§ **ACTIVITY**: From the data that follows, copy every line holding the string "tileGroup".

Data extracted from a collection:
=== Begin Enclosure ===
theorem witness_TasksAndScrub_dispatch :
    (let s := coreState { slot := some 9 }
     okState s = true ∧ coreUp 0 s = true ∧ 9 ∉ readyOf 0 s ∧
     (let u := after (exec (.taskDispatch 0) s); (coreGet 0 u).task = some 9 ∧ (taskGet 9 u).state = .running)) ∧
    (let s := coreState {}
     pickTask 0 (readyOf 0 s) s = none ∧ stealFrom 0 s = none ∧ (coreGet 0 (after (exec (.taskDispatch 0) s))).stat = 4) ∧
    (let s := taskSet 9 { state := .running, house := true, edgeClk := 6400 } (coreState { task := some 9 })
     let u := after (exec (.activationPreempt 0) s)
     (coreGet 0 u).task = none ∧ (taskGet 9 u).state = .ready ∧ 9 ∈ readyOf 0 u) ∧
    (let s := taskSet 9 { state := .running, house := true, edgeClk := 6399 } (coreState { task := some 9 })
     goes (exec (.activationPreempt 0) s) s = true) := by decide +kernel
theorem witness_TasksAndScrub_ageing :
    (let s := regSet (pgItn + 0x114) 4 (taskSet 9 { state := .ready, prio := 3 } { coreState {} with pick := 4 })
     (taskGet 9 (after (exec (.taskAgeing 9) s))).prio = 2 ∧ goes (exec (.taskAgeing 8) s) s = true) ∧
    (let u := after (exec (.itnQuery 9) (coreState {}))
     regGet (pgItn + 0x120) u = leAt (taskEntry 9 (coreState {})) 0 8) ∧
    (let s := coreState {}
     s.hamx.stepPick = pickN s ∧ scrubPaused s = false ∧ bit (regGet (pgHamS + 0x100) s) 0 = true ∧ s.hamx.scrubPos + 1 ≠ 524288 ∧
     (after (exec (.hamperScrubStep []) s)).hamx.scrubPos = 1) ∧
    (let s := { coreState {} with pwr := { rdyState.pwr with ps := 3 } }
     scrubPaused s = true ∧ goes (exec (.dramScrubStep []) s) s = true) := by decide +kernel
theorem witness_TasksAndScrub_dram :
    (let s := { coreState {} with ddr := { (coreState {}).ddr with trained := true, capGib := 16 } }
     dramUp s = true ∧ bit (regGet (pgHamS + 0x118) s) 0 = true ∧ (after (exec (.dramScrubStep []) s)).ddr.scrubPos = 1) ∧
    (let s := coreState {}
     regionOk 3 0x00800200 s = true ∧ (after (exec (.hamperRegionCfg 3 0x00400200) s)).due.length = 1 ∧
     regionOk 0 0x00010000 s = false) := by decide +kernel

/-- Symbols of the word at 0 are wrong. -/
def flipState (l : List (Nat × Nat)) : State := { coreState {} with ham := [(0, 7)], hamErr := [(0, l)] }
theorem gfMul_zero_left (y : Nat) : gfMul 0 y = 0 := by
  have h : ∀ l : List Nat, l.foldl (fun (p : Nat × Nat) i => (if bit y i then Nat.xor p.1 p.2 else p.1, gfDouble p.2)) (0, 0) = (0, 0) := by
    intro l
    induction l with
    | nil => rfl
    | cons i l ih => simpa [gfDouble] using ih
  rw [gfMul, h]
theorem rsFlip_zero (w : List Nat) (i : Nat) : rsFlip w i 0 = w := by
  apply List.ext_getElem (by simp [rsFlip])
  intro k h1 h2
  by_cases e : i = k <;> simp [rsFlip, e, h2]
theorem findSome_none {α : Type} (l : List Nat) : l.findSome? (fun _ => (none : Option α)) = none := by
  induction l with
  | nil => rfl
  | cons i l ih => exact ih
/-- A word whose first two syndromes are 0 and whose third is not has no correction. -/
theorem rsDecode_none {w : List Nat} (h0 : rsEval w 1 = 0) (h1 : rsEval w 2 = 0) (h : rsSyndromes w ≠ [0, 0, 0, 0]) : rsDecode w = none := by
  simp [rsDecode, h, rsOne, rsTwo, h0, h1, gfMul_zero_left, rsFlip_zero, findSome_none]
theorem witness_TasksAndScrub_word :
    (let s := flipState [(0, 0x55)]
     let good := codeword (tgetBytes s.ham 0 32)
     let cw := withErrors 0 (tget [] s.hamErr 0) good
     cw ≠ good ∧ (rsDecode cw).isSome = true ∧ tget false s.hamPoison 0 = false) ∧
    (let s := flipState [(35, 6), (34, 5), (33, 3)]
     let good := codeword (tgetBytes s.ham 0 32)
     let cw := withErrors 0 (tget [] s.hamErr 0) good
     cw ≠ good ∧ tget false s.hamPoison 0 = false ∧ rsDecode cw = none) := by
  refine ⟨by decide +kernel, by decide +kernel, by decide +kernel, ?_⟩
  exact rsDecode_none (by decide +kernel) (by decide +kernel) (by decide +kernel)

/-! ### Heddle -/

/-- Group 2 has one tile, tile 24 of the array, with two entries. -/
def grpState : State :=
  { regSet (pgGrp 2 + 0x100) 0x11801 ctlState with
    hed := [(24 * 2048 + 5, { valid := true, key := 1 }), (24 * 2048 + 9, { valid := true, key := 2 })] }

theorem witness_HeddleGroups :
    okState grpState = true ∧ fenced (pgGrp 2) grpState = false ∧ grpEn 2 grpState = true ∧ grpFenced 2 grpState = false ∧
    grpGeometry (grpCfg 2 grpState) = true ∧ grpE 2 grpState = 2048 := by decide +kernel
theorem witness_HeddleGroups_clear :
    (after (exec (.hedGroupClear 2) grpState)).hed = [] ∧
    grpCfg 2 (after (exec (.hedGroupCfgWrite 2 0x11800) grpState)) = 0x11800 ∧
    goes (exec (.hedGroupCfgWrite 2 0x11901) grpState) grpState = true ∧
    grpCfg 3 (after (exec (.hedGroupCfgWrite 3 0x11901) grpState)) = 0x11901 := by decide +kernel
theorem witness_HeddleGroups_check :
    regGet (pgTile 24 + 0x110) (after (exec (.heddleCheck 24 5 1) grpState)) = 1 ∧
    (49152 : Nat) = 24 * 2048 ∧ 5 * 2048 + 7 ∈ (after (exec (.heddleCheck 5 7 2) grpState)).qe.guardLost ∧
    tileGroup 25 grpState = none ∧ tileGroup 24 grpState = some 2 ∧
    (tget {} (after (exec (.heddleCheck 24 5 3) grpState)).hed (24 * 2048 + 5)).flips = [97, 98] ∧
    goes (exec (.heddleCheck 24 5 0) grpState) grpState = true := by decide +kernel

theorem witness_HeddleGroups_flips :
    (let s := { grpState with hed := [(24 * 2048 + 5, { valid := true, key := 1, flips := [3] })] }
     regGet (pgTile 24 + 0x110) (after (exec (.heddleCheck 24 5 0) s)) = 1 ∧
     (tget {} (after (exec (.heddleCheck 24 5 0) s)).hed (24 * 2048 + 5)).flips = [] ∧
     goes (exec (.heddleCheck 24 5 1) s) (hedLose 2 5 24 s) = true) ∧
    (let s := { grpState with hed := [(25 * 2048, { valid := true, flips := [1, 2] })] }
     tileGroup 25 s = none ∧ (after (exec (.heddleCheck 25 0 0) s)).hed = []) := by decide +kernel

/-! ### The service panel -/

def btnState (p : Option Nat) : State :=
  let s := regSet (pgClk + 0x18C) 1 ctlState
  { s with svc := { s.svc with pressed := p }, pick := 9 }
=== End Enclosure ===
§ **THE COMPLETED TASK**:
    tileGroup 25 grpState = none ∧ tileGroup 24 grpState = some 2 ∧
     tileGroup 25 s = none ∧ (after (exec (.heddleCheck 25 0 0) s)).hed = []) := by decide +kernel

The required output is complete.